Heterogeneity:²⁸ Tumors contain heterogeneous cells with distinct genetic and phenotypic properties that can promote metastasis and drug resistance differentially. Inter-tumor heterogeneity means differences in the tumors among different patients, however intra-tumor or spatial heterogeneity is the difference within a single tumor mass. Precision medicine often aims to decipher and target this heterogeneity for treatment provision based on the precise molecular makeup of a tumor. Single-cell techniques provide a way to profile individual cells within tumours and learn differential function, resistance or metastasis. ²⁹

II. SEQUENCING CANCER

Next Generation Sequencing (NGS)

NGS made it possible to sequence DNA more economically, sensitively and efficiently than Sanger sequencing. The parallel sequencing feature in NGS makes it a staple for sequencing, since this facilitates the processing of several samples and genomic areas in a quick way. Additionally, it can work much better than Sanger Sequencing on low-quantity input, detecting mutations more accurately.

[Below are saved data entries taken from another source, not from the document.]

-- ==== Sys2Proof/Tests/Slice0.lean ====
section
/-! SUPPORT. Tests and witnesses. The expected values are the spec's own (30_encoding.md R56 for bytes, 95_test_vectors.md for steps, named
by the vector's id), never the model's. `witness_<Name>` shows a state and operands that meet the hypotheses of the obligation
<Name>. -/

namespace Sys2Proof.Tests

set_option Elab.async false

open Sys2Proof Sys2Proof.Machine

/-- A state in loop state Fetch with these bytes written from pc on, after these cells. -/
def st (A X Y P : Byte) (pc : Word) (code : List Byte) (cells : List (Word × Byte) := []) : State where
  A := A
  X := X
  Y := Y
  P := P
  pc := pc
  mem := (cells.foldl (fun (m : Memory) c => m.write c.1 c.2) []).writeBytes pc code
  loopState := .fetch
  latch := none

/-- A, X, Y, P and pc after a step that answers a next state. -/
def regs : Host.Outcome State Fault Refusal → Option (Byte × Byte × Byte × Byte × Word)
  | .next t => some (t.A, t.X, t.Y, t.P, t.pc)
  | _ => none

/-- A and pc after a pass that goes on. -/
def regsOf : Pass → Option (Byte × Word)
  | .next t => some (t.A, t.pc)
  | _ => none

/-- The byte at a after a step that answers a next state. -/
def cell (a : Word) : Host.Outcome State Fault Refusal → Option Byte
  | .next t => some (t.mem.read a)
  | _ => none

/-- The loop state after a step that answers a next state. -/
def loopAfter : Host.Outcome State Fault Refusal → Option LoopState
  | .next t => some t.loopState
  | _ => none

/-- The fault a step ends in. -/
def faultOf : Host.Outcome State Fault Refusal → Option Fault
  | .fault f => some f
  | _ => none

/-- The refusal a step ends in. -/
def refusalOf : Host.Outcome State Fault Refusal → Option Refusal
  | .refused r => some r
  | _ => none

/-! ### Well-formed tables and instructions: an ill-formed one for each check -/

theorem test_wf_opTable : Config.opTable.wf = true := by decide
theorem test_wf_unwired_refused : OpTable.wf [⟨0x4C, .unwired "JMP", 3, 3, .none⟩] = false := by decide
theorem test_wf_lda_none_refused : OpTable.wf [⟨0xA9, .lda, 1, 2, .none⟩] = false := by decide
theorem test_wf_tax_with_mode_refused : OpTable.wf [⟨0xAA, .tax, 2, 2, .zeroPage⟩] = false := by decide
theorem test_wf_length_refused : OpTable.wf [⟨0xAD, .lda, 2, 4, .absolute⟩] = false := by decide
theorem test_wf_duplicate_refused :
    OpTable.wf [⟨0xA9, .lda, 2, 2, .immediate⟩, ⟨0xA9, .and, 2, 2, .immediate⟩] = false := by decide
theorem test_wf_zeroPageY_accepted : OpTable.wf [⟨0xB6, .lda, 2, 4, .zeroPageY⟩] = true := by decide
theorem test_instr_without_row_refused : Instr.wfIn [⟨0xA9, .lda, 2, 2, .immediate⟩] (.ldaZp 0x10) = false := by decide
theorem test_instr_with_wrong_row_refused : Instr.wfIn [⟨0xA5, .lda, 3, 3, .zeroPage⟩] (.ldaZp 0x10) = false := by decide
theorem test_form_without_row_refused : Form.wfIn [⟨0xA9, .lda, 2, 2, .immediate⟩] ⟨.lda, .zeroPageY, [0x10]⟩ = false := by decide
theorem test_form_with_wrong_operands_refused : Form.wfIn [⟨0xA9, .lda, 2, 2, .immediate⟩] ⟨.lda, .immediate, []⟩ = false := by
  decide
theorem test_memory_unsorted_refused : Memory.wf [(2, 0x01#8), (1, 0x01#8)] = false := by decide
theorem test_memory_repeat_refused : Memory.wf [(2, 0x01#8), (2, 0x03#8)] = false := by decide
theorem test_memory_default_refused : Memory.wf [(2, 0x00#8)] = false := by decide
theorem test_memory_outside_refused : Memory.wf [(65536, 0x01#8)] = false := by decide
theorem test_memory_accepted : Memory.wf [(0, 0x01#8), (65535, 0x01#8)] = true := by decide

/-! ### Decoding: every row of R56, its opcode byte written out bit by bit, with an operand whose bits differ -/

theorem test_decode_brk : decode [0b00000000] = .ok (.brk, []) := by decide +kernel
theorem test_decode_andIndX : decode [0b00100001, 0b00111101] = .ok (.andIndX 0x3D, []) := by decide +kernel
theorem test_decode_andZp : decode [0b00100101, 0b00111101] = .ok (.andZp 0x3D, []) := by decide +kernel
theorem test_decode_andImm : decode [0b00101001, 0b00111101] = .ok (.andImm 0x3D, []) := by decide +kernel
theorem test_decode_andAbs : decode [0b00101101, 0b00110100, 0b10010010] = .ok (.andAbs 0x9234, []) := by decide +kernel
theorem test_decode_andIndY : decode [0b00110001, 0b00111101] = .ok (.andIndY 0x3D, []) := by decide +kernel
theorem test_decode_andZpX : decode [0b00110101, 0b00111101] = .ok (.andZpX 0x3D, []) := by decide +kernel
theorem test_decode_andAbsY : decode [0b00111001, 0b00110100, 0b10010010] = .ok (.andAbsY 0x9234, []) := by decide +kernel
theorem test_decode_andAbsX : decode [0b00111101, 0b00110100, 0b10010010] = .ok (.andAbsX 0x9234, []) := by decide +kernel
theorem test_decode_staIndX : decode [0b10000001, 0b00111101] = .ok (.staIndX 0x3D, []) := by decide +kernel
theorem test_decode_staZp : decode [0b10000101, 0b00111101] = .ok (.staZp 0x3D, []) := by decide +kernel
theorem test_decode_staAbs : decode [0b10001101, 0b00110100, 0b10010010] = .ok (.staAbs 0x9234, []) := by decide +kernel
theorem test_decode_staIndY : decode [0b10010001, 0b00111101] = .ok (.staIndY 0x3D, []) := by decide +kernel
theorem test_decode_staZpX : decode [0b10010101, 0b00111101] = .ok (.staZpX 0x3D, []) := by decide +kernel
theorem test_decode_staAbsY : decode [0b10011001, 0b00110100, 0b10010010] = .ok (.staAbsY 0x9234, []) := by decide +kernel
theorem test_decode_staAbsX : decode [0b10011101, 0b00110100, 0b10010010] = .ok (.staAbsX 0x9234, []) := by decide +kernel
theorem test_decode_ldaIndX : decode [0b10100001, 0b00111101] = .ok (.ldaIndX 0x3D, []) := by decide +kernel
theorem test_decode_ldaZp : decode [0b10100101, 0b00111101] = .ok (.ldaZp 0x3D, []) := by decide +kernel
theorem test_decode_ldaImm : decode [0b10101001, 0b00111101] = .ok (.ldaImm 0x3D, []) := by decide +kernel
theorem test_decode_tax : decode [0b10101010] = .ok (.tax, []) := by decide +kernel
theorem test_decode_ldaAbs : decode [0b10101101, 0b00110100, 0b10010010] = .ok (.ldaAbs 0x9234, []) := by decide +kernel
theorem test_decode_ldaIndY : decode [0b10110001, 0b00111101] = .ok (.ldaIndY 0x3D, []) := by decide +kernel
theorem test_decode_ldaZpX : decode [0b10110101, 0b00111101] = .ok (.ldaZpX 0x3D, []) := by decide +kernel
theorem test_decode_ldaAbsY : decode [0b10111001, 0b00110100, 0b10010010] = .ok (.ldaAbsY 0x9234, []) := by decide +kernel
theorem test_decode_ldaAbsX : decode [0b10111101, 0b00110100, 0b10010010] = .ok (.ldaAbsX 0x9234, []) := by decide +kernel
theorem test_decode_inx : decode [0b11101000] = .ok (.inx, []) := by decide +kernel

theorem test_decode_no_bytes : decode [] = .error .noBytes := by decide
theorem test_decode_nop_refused : decode [0xEA] = .error (.unsupported 0xEA) := by decide +kernel
theorem test_decode_sta_immediate_refused : decode [0x89, 0x00] = .error (.unsupported 0x89) := by decide +kernel
theorem test_decode_jmp_refused : decode [0x4C, 0x00, 0x80] = .error (.unsupported 0x4C) := by decide +kernel
theorem test_decode_truncated : decode [0xAD, 0x34] = .error (.truncated 0xAD) := by decide +kernel
theorem test_decode_leaves_the_rest : decode [0xAA, 0xE8, 0x00] = .ok (.tax, [0xE8, 0x00]) := by decide +kernel
theorem test_decode_P1 : decodeAll [0xA9, 0xC0, 0xAA, 0xE8, 0x00] = .ok [.ldaImm 0xC0, .tax, .inx, .brk] := by decide +kernel
theorem test_decode_other_table_sta_immediate :
    decodeWith [⟨0x89, .sta, 2, 2, .immediate⟩] [0x89, 0x12, 0x34] = .ok (⟨.sta, .immediate, [0x12]⟩, [0x34]) := by
  decide +kernel
theorem test_decode_other_table_zeroPageY :
    decodeWith [⟨0xB6, .lda, 2, 4, .zeroPageY⟩] [0xB6, 0x10] = .ok (⟨.lda, .zeroPageY, [0x10]⟩, []) := by decide +kernel
theorem test_decodeTableWord_brk : decodeTableWord 8 0x00 = some .brk := by decide +kernel
theorem test_decodeTableWord_staAbs : decodeTableWord 24 0x12348D = some (.staAbs 0x1234) := by decide +kernel
theorem test_decodeTableWord_short : decodeTableWord 8 0x1234AD = some (.ldaAbs 0x0000) := by decide +kernel
theorem test_decodeTableWord_refused : decodeTableWord 8 0xEA = none := by decide +kernel
theorem test_encode_low_byte_first : encode (.ldaAbsX 0x1234) = [0xBD, 0x34, 0x12] := by decide
theorem test_asm_indirectX : asm (.staIndX 0xFF) = "STA ($FF,X)" := by decide +kernel
theorem test_asm_zeroPageY : asmOf ⟨.lda, .zeroPageY, [0x10]⟩ = "LDA $10,Y" := by decide +kernel
theorem test_asm_absoluteY : asm (.ldaAbsY 0x0200) = "LDA $0200,Y" := by decide +kernel

/-! ### SetZN (section 2.2), the resolver (section 2.1) -/

theorem test_Z3 : setZN 0x00 0xFF = 0x7F := by decide
theorem test_Z5 : setZN 0x7F 0xFF = 0x7D := by decide
theorem test_Z8 : setZN 0xFF 0x7D = 0xFD := by decide
theorem test_A2 : resolve .immediate (st 0 0x33 0x33 0 0x0000 [0x42] []) = .ok 0x0000 := by decide +kernel
theorem test_A5 : resolve .zeroPageX (st 0 0x0F 0x33 0 0x8001 [0xF8] []) = .ok 0x0007 := by decide +kernel
theorem test_A8 : resolve .zeroPageY (st 0 0x33 0x0F 0 0x8001 [0xF8] []) = .ok 0x0007 := by decide +kernel
theorem test_A12 : resolve .absoluteX (st 0 0x02 0x33 0 0x8001 [0xFF, 0xFF] []) = .ok 0x0001 := by decide +kernel
theorem test_A13 : resolve .absoluteY (st 0 0x33 0x20 0 0x8001 [0xF0, 0x00] []) = .ok 0x0110 := by decide +kernel
theorem test_A17 : resolve .indirectX (st 0 0x00 0x33 0 0x8001 [0xFF] [(0xFF, 0x00), (0x00, 0x03), (0x0100, 0x09)]) = .ok 0x0300 := by decide +kernel
theorem test_A22 : resolve .indirectY (st 0 0x33 0x02 0 0x8001 [0xFF] [(0xFF, 0xFE), (0x00, 0xFF)]) = .ok 0x0000 := by decide +kernel
theorem test_A23 : resolve .none (st 0 0 0 0 0x8001 []) = .error .invalidAddressingUse := by decide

In a study, mutations in tumor tissues for the five most common cancer types were analyzed using NGS.³⁰ The “Shannon entropy level” (to measure analytical utility) was calculated for each tumor. The aim was to see if NGS reveals new information (high numbers of entropy are positive). Even within the most common cancers, there was a big difference in scores, which shows that for some major cancer types, NGS may have analytic utility and certainly the right sensitivity to provide cancer diagnoses.

Since the onset of NGS, whole genome and exome DNA-sequencing have been key drivers of the scientific understanding of the disease. In 2013, full somatic mutations were discovered within tumors³¹, and their mutation load was discovered, as well as the differential mutation load based on the cancer. For the well-characterized oncogenes and tumor suppressor genes, there is evidence documenting their cellular growth-based functionality. However, there are some limitations of NGS for cancer; in the case of aneuploidy, tumour heterogeneity and contamination with normal tissue, which are all common in cancer, NGS would not give high-quality values. In general, bulk analysis techniques for cancer analysis would cause averaging signals from mixed cells, which may mask or hide tumor clones and may never be detected in measuring cell diversity.³² Finally, tumor genome sequencing may reveal mutations using NGS, but for many, there is no critical data emphasizing or defining gene function.³³

Single-Cell Sequencing

Single-cell sequencing (sc-Seq) technologies have been rapidly built over the past decade with the aim of observing the “multilayered status” of cells. SCT has the power to elucidate genomic, epigenomic, and transcriptomic heterogeneity in cellular populations, and the changes at these levels.

Sample preparation for cancer: The benefit of creating a sample for scSeq is that almost any tissue can be used, albeit the data quality is fragile and the right techniques must be used to avoid amplification bias or allele dropout. An average cancer cell contains ∼6–12 pg and 10–50 pg of total DNA and total RNA, respectively, depending on ploidy and type. This includes 1 to 5% mRNA, meaning that amplification (WGA) is very important. If the sample is solid tumor cells, surgery and solid biopsy at very late metastatic stages of a cancer makes tissue difficult to obtain, as does collection at very early stages of cancer, and especially for a pre-cancer screen. Also, isolating cells from solid tissues may cause unbiased disaggregating of the tissue, skewing ‘omic data. An efficient solution is using another biomarker for cancer, called CTCs (Circulating tumor cells), cells shed by solid tumors during metastasis, using liquid biopsy as the sampling method. Liquid biopsies³⁴ do not have an issue of unideal disaggregating of tissues, since circulating tumor DNA (ctDNA) released can directly be collected as the biomarker.³⁵ Micro-manipulation devices or special pipettes are common isolation techniques when it does not matter that output is low-throughput. Flourescence-activating cell sorting and last capture micro-dissection were developed to improve isolation, and finally, the microfluidics technique was discovered, causing a significant increase in throughput with little material required. Barcoded seq prep may also be required for some formulations.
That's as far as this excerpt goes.